Taken together, our results established a method that allowed the samples to be stored at room temperature for at least 1 day prior to cryopreservation. GTC solution was found to effectively preserve rhizosphere soil samples at room temperature, eliminating the requirement of immediate freezing of rhizosphere soil samples during large-scale sampling in fields. This method did not affect the bacterial community structure and diversity of the rhizosphere soil. Accordingly, our novel approach may facilitate sample collection for plant rhizosphere microbiome analysis on a large scale and promote the investigation of plant–microbe interactions.
Pearson correlation coefficients showing the relative abundance of different operational taxonomic units (OTUs) in the analyzed samples.

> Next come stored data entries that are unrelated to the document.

/-- The frame at the head of ring `r` is cut or dropped (R722, R723): filled buffers go out as incomplete.
[Log 57: DEDUCED] -/
def Gw.cutFrame (g : Gw) (r : Nat) : Gw :=
  let x := g.rxAt r
  match x.queue with
  | [] => g
  | (f, w) :: rest =>
    let g := if x.filled.isEmpty then (g.bump (Reg.hdmaRxNobuf r)).flag Reg.hdmaFlag 0x10000000
      else ((g.writeBack r w x.filled false).bump (Reg.hdmaRxTrunc r)).flag Reg.hdmaFlag 0x20000000
    (g.leaveHost w f).setRx r { x with queue := rest, filled := [], left := none, waitFrom := none }

/-- The ring stops with a DMA error (R721, R724). -/
def Gw.stopRing (g : Gw) (tx : Bool) (r addr info : Nat) : Gw :=
  let ctl := if tx then Reg.hdmaTxCtl r else Reg.hdmaRxCtl r
  let g := (g.setRegN ctl (setBits (g.regN ctl) 31 31 0)).flag Reg.hdmaFlag 0x80000000
  let g := (g.setRegN Reg.hdmaErrAddrLo (addr % 4294967296)).setRegN Reg.hdmaErrAddrHi (addr / 4294967296 % 4294967296)
  g.setRegN Reg.hdmaErrInfo (atBit 31 tx + info + r % 32)


/-- The ring takes frames: it is enabled and the host reachable. [Log 60: DEDUCED] -/
def Gw.rxLive (g : Gw) (r : Nat) : Bool := g.rxEn r && g.hostOn

/-- Buffers filled with what is left of a frame, from descriptor index `i` on: the filled ones, those still posted, what
is left, and the index of a descriptor whose BUF_SIZE may not be used (R721). [Log 57: DEDUCED] -/
def fillBufs (size : Nat) : List (Nat × Nat) → Nat → List Byte →
    List (Nat × Nat × List Byte) × List (Nat × Nat) × List Byte × Option Nat
  | [], _, left => ([], [], left, none)
  | (a, n) :: posted, i, left =>
    if left.isEmpty then ([], (a, n) :: posted, left, none)
    else if !bufSizeOk n then ([], (a, n) :: posted, left, some i)
    else
      let rest := fillBufs size posted ((i + 1) % size) (left.drop n)
      ((i, a, left.take n) :: rest.1, rest.2)

/-- The frame at the head of ring `r`: delivered, held for a buffer, or dropped (R721–R723). The result says whether
the next frame follows. -/
def Gw.rxOne (g : Gw) (r : Nat) : Gw × Bool :=
  let x := g.rxAt r
  match x.queue with
  | [] => (g, false)
  | (f, w) :: rest =>
    if !g.rxLive r then (g.cutFrame r, true)
    else
      let left := x.left.getD w.copy.frame.body.bytes
      let size := g.rxSize r
      let q := fillBufs size x.posted ((g.regN (Reg.hdmaRxHead r) + x.filled.length) % size) left
      let filled := x.filled ++ q.1
      let g := g.setRx r { x with posted := q.2.1, filled := filled, left := some q.2.2.1, waitFrom := none }
      match q.2.2.2 with
      | some i => ((g.stopRing false r (g.rxBase r + 32 * i) 0x40000000).cutFrame r, true)
      | none =>
        if q.2.2.1.isEmpty then
          let g := (g.writeBack r w filled true).bump (Reg.hdmaRxFrm r)
          ((g.leaveHost w f).setRx r { g.rxAt r with queue := rest, filled := [], left := none }, true)
        else if g.rxWaitUs r = 0 then (g.cutFrame r, true)
        else (g.setRx r { g.rxAt r with waitFrom := some (x.waitFrom.getD g.tb.tick) }, false)

/-- The frames of ring `r`, in the order of selection, as far as its buffers go. -/
def Gw.rxRun (g : Gw) (r : Nat) : Nat → Gw
  | 0 => g
  | n + 1 =>
    let q := g.rxOne r
    if q.2 then q.1.rxRun r n else q.1

/-- The ring works on everything that waits for it. -/
def Gw.rxWork (g : Gw) (r : Nat) : Gw := g.rxRun r ((g.rxAt r).queue.length + 1)

/-- A copy selected for F16 or F17 goes to the ring that its class names (R720). -/
def Gw.toRing (g : Gw) (f : Nat) (w : Sel) : Gw :=
  let r := bits (g.regN (Reg.hdmaRxmap (8 * (f - 16) + w.copy.cls % 8))) 4 0
  let x := g.rxAt r
  (g.setRx r { x with queue := x.queue ++ [(f, w)] }).rxWork r

/-- WAIT_US of the ring is over, by `strict` only after its last tick (R722). [Log 56: DEDUCED] -/
def Gw.waitOver (g : Gw) (r : Nat) (strict : Bool) : Bool :=
  match (g.rxAt r).waitFrom with
  | some t =>
    let stop := t + ticksPerUs * min 1000 (g.rxWaitUs r)
    if strict then decide (stop < g.tb.tick) else decide (stop ≤ g.tb.tick)
  | none => false

/-- HDMA_RX_TAIL_WRITE: the descriptors from the old tail up to the new one are posted, with the buffers `bufs` that host
software wrote in them. [Log 54: DEDUCED, 56: DEDUCED] -/
def Gw.rxTail (g : Gw) (r : Nat) (value : W32) (bufs : List (Nat × Nat)) : Gw :=
  let g := if g.waitOver r true then (g.cutFrame r).rxWork r else g
  let size := g.rxSize r
  let old := g.regN (Reg.hdmaRxTail r)
  let g := g.plainWrite (Reg.hdmaRxTail r) value
  let n := (g.regN (Reg.hdmaRxTail r) + size - old % size) % size
  let x := g.rxAt r
  (g.setRx r { x with posted := x.posted ++ bufs.take n }).rxWork r

def execHdmaRxTailWrite (r : Nat) (value : W32) (bufs : List (Nat × Nat)) (s : State) :
    Host.Outcome State Fault Refusal :=
  answer (onGw (fun g => if r < 32 && g.islOn 14 then g.rxTail r value bufs else g)) s

def execHdmaRxWaitExpiry (r : Nat) (s : State) : Host.Outcome State Fault Refusal :=
  answer (onGw (fun g => if g.waitOver r false then (g.cutFrame r).rxWork r else g)) s

/-- HDMA_RING_EN_WRITE: a write of the ring's control register (R723, R724, R740). -/
def execHdmaRingEnWrite (tx : Bool) (r : Nat) (value : W32) (s : State) : Host.Outcome State Fault Refusal :=
  answer (onGw (fun g =>
    if 32 ≤ r || !g.islOn 14 then g
    else if tx then g.plainWrite (Reg.hdmaTxCtl r) value
    else (g.plainWrite (Reg.hdmaRxCtl r) value).rxWork r)) s

/-- PCIE_DMA_ERROR on ring `r` at address `addr` (R724). [Log 58: DEDUCED] -/
def Gw.dmaError (g : Gw) (tx : Bool) (r addr : Nat) (frame : Option Nat) : Gw :=
  let g := g.stopRing tx r addr 0
  let g := if tx then g.dropHeld r else g
  if !tx then g.rxWork r
  else match frame, (g.txAt' r).send with
    | some _, some d => g.completeTx r d.descs d.irq d.late 2
    | some n, none => g.completeTx r n false false 2
    | none, _ => g.setTx r { g.txAt' r with send := none }

/-- [Log 58: DEDUCED] -/
def execPcieDmaError (tx : Bool) (r addr : Nat) (frame : Option Nat) (s : State) : Host.Outcome State Fault Refusal :=
  answer (onGw (fun g => if r < 32 && g.hostOn then g.dmaError tx r addr frame else g)) s

/-! ### Re-arming and BAR2 -/

/-- INT_VACK_WRITE: the message of a vector that is pending is sent again (R712). -/
def Gw.vack (g : Gw) (value : W32) : Gw :=
  let v := bits value.toNat 5 0
  if bit value.toNat 31 && g.pendingVectors.contains v then g.message v else g

def execIntVackWrite (value : W32) (s : State) : Host.Outcome State Fault Refusal :=
  answer (onGw (fun g => if g.islOn 14 then g.vack value else g)) s

/-- A byte of DRAM as it is read: of an entry in the store room at its place; a slot without an entry reads VALID 0, other
bytes as they were written. -/
def State.dramAt (s : State) (addr : Nat) : Byte :=
  match s.gw.storeSlot addr with
  | some (i, p) =>
    let k := (addr - s.gw.regionBase 1 * mib) % 64
    (match mget? s.gw.cat.slots i with
      | some e => (e.bytes p).getD k 0
      | none => if k = 7 then dramByte s.dram addr &&& 0x7F else dramByte s.dram addr)
  | none => dramByte s.dram addr

/-- A byte as a read through BAR2 returns it: all ones above usable DRAM, in the Curator region while debug is locked, and of an
uncorrectable word (R702, R759). -/
def State.bar2Byte (s : State) (addr : Nat) : Byte :=
  if dramSize ≤ addr || (addr < s.gw.regionMib 0 * mib && s.gw.flt.dbg.isNone) || s.gw.flt.badWords.contains (addr / 64) then 0xFF
  else s.dramAt addr

/-- What a read of `n` bytes through BAR2 returns: presence is not asked for, and nothing changes (R30). -/
def bar2Read (addr n : Nat) (s : State) : List Byte := (List.range n).map (fun k => s.bar2Byte (addr + k))

/-- The slot whose bytes hold address `a`, after BAR2 has written bytes from `addr` on: it holds the entry that its 64 bytes
now are, or none (R134, R139). [Log 170: DESIGN CHOICE] -/
def State.slotWritten (s : State) (addr : Nat) (bytes : List Byte) (slots : Map Entry) (a : Nat) : Map Entry :=
  match s.gw.storeSlot a with
  | some (i, p) =>
    let new := (List.range 64).map (fun k =>
      let b := a / 64 * 64 + k
      if addr ≤ b && b < addr + bytes.length then bytes.getD (b - addr) 0 else s.dramAt b)
    (match entryOfBytes p new with
      | some e => mset slots i e
      | none => merase slots i)
  | none => slots

/-- The catalogue after BAR2 has written over store-room bytes. -/
def State.slotsWritten (s : State) (addr : Nat) (bytes : List Byte) : Map Entry :=
  let n := if bytes.isEmpty then 0 else (addr + bytes.length - 1) / 64 + 1 - addr / 64
  (List.range n).foldl (fun m k => s.slotWritten addr bytes m (64 * (addr / 64 + k))) s.gw.cat.slots

/-- BAR2_WRITE: DRAM below 7,168 MiB written while presence is held, discarded without (R30, R702, R703). -/
def bar2Write (addr : Nat) (bytes : List Byte) (s : State) : State :=
  if s.gw.hostOn && s.gw.islOn 13 && s.gw.fw.presence then
    let bytes := bytes.take (dramSize - addr)
    let g := (s.gw.visitsPast s.dram).mend addr bytes.length
    { s with dram := dramWrite s.dram addr bytes,
             gw := { g with cat := { g.cat with slots := s.slotsWritten addr bytes } } }
  else s

def execBar2Write (addr : Nat) (bytes : List Byte) (s : State) : Host.Outcome State Fault Refusal :=
  answer (bar2Write addr bytes) s

end Sys2Proof.Machine
end

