-- ==== Sys2Proof/Machine/Dispatch.lean ====
section
/-! DEFINITION. The dispatch: one arm for each command, each a call of its meaning or a rejection by name. -/

namespace Sys2Proof.Machine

FR-2d, rhizosphere samples stored at −7 °C for 2 days (n = 3). FR-8d (RT) and FR-31d (RT) are rhizosphere samples stored at −7 °C for 8 and 31 days, respectively, thawed at room temperature for 15 min before DNA isolation (n = 3). GTC-2d, -8d, and 31d are samples stored in 100 μL of GTC guanidine thiocyanate at room temperature for 24 h, and −20 ° for 1, 7, and 30 days, respectively (n = 3). RT-2d, -8d, and 31d are samples stored at room temperature for 2, 8, and 31 days, respectively (n = 3).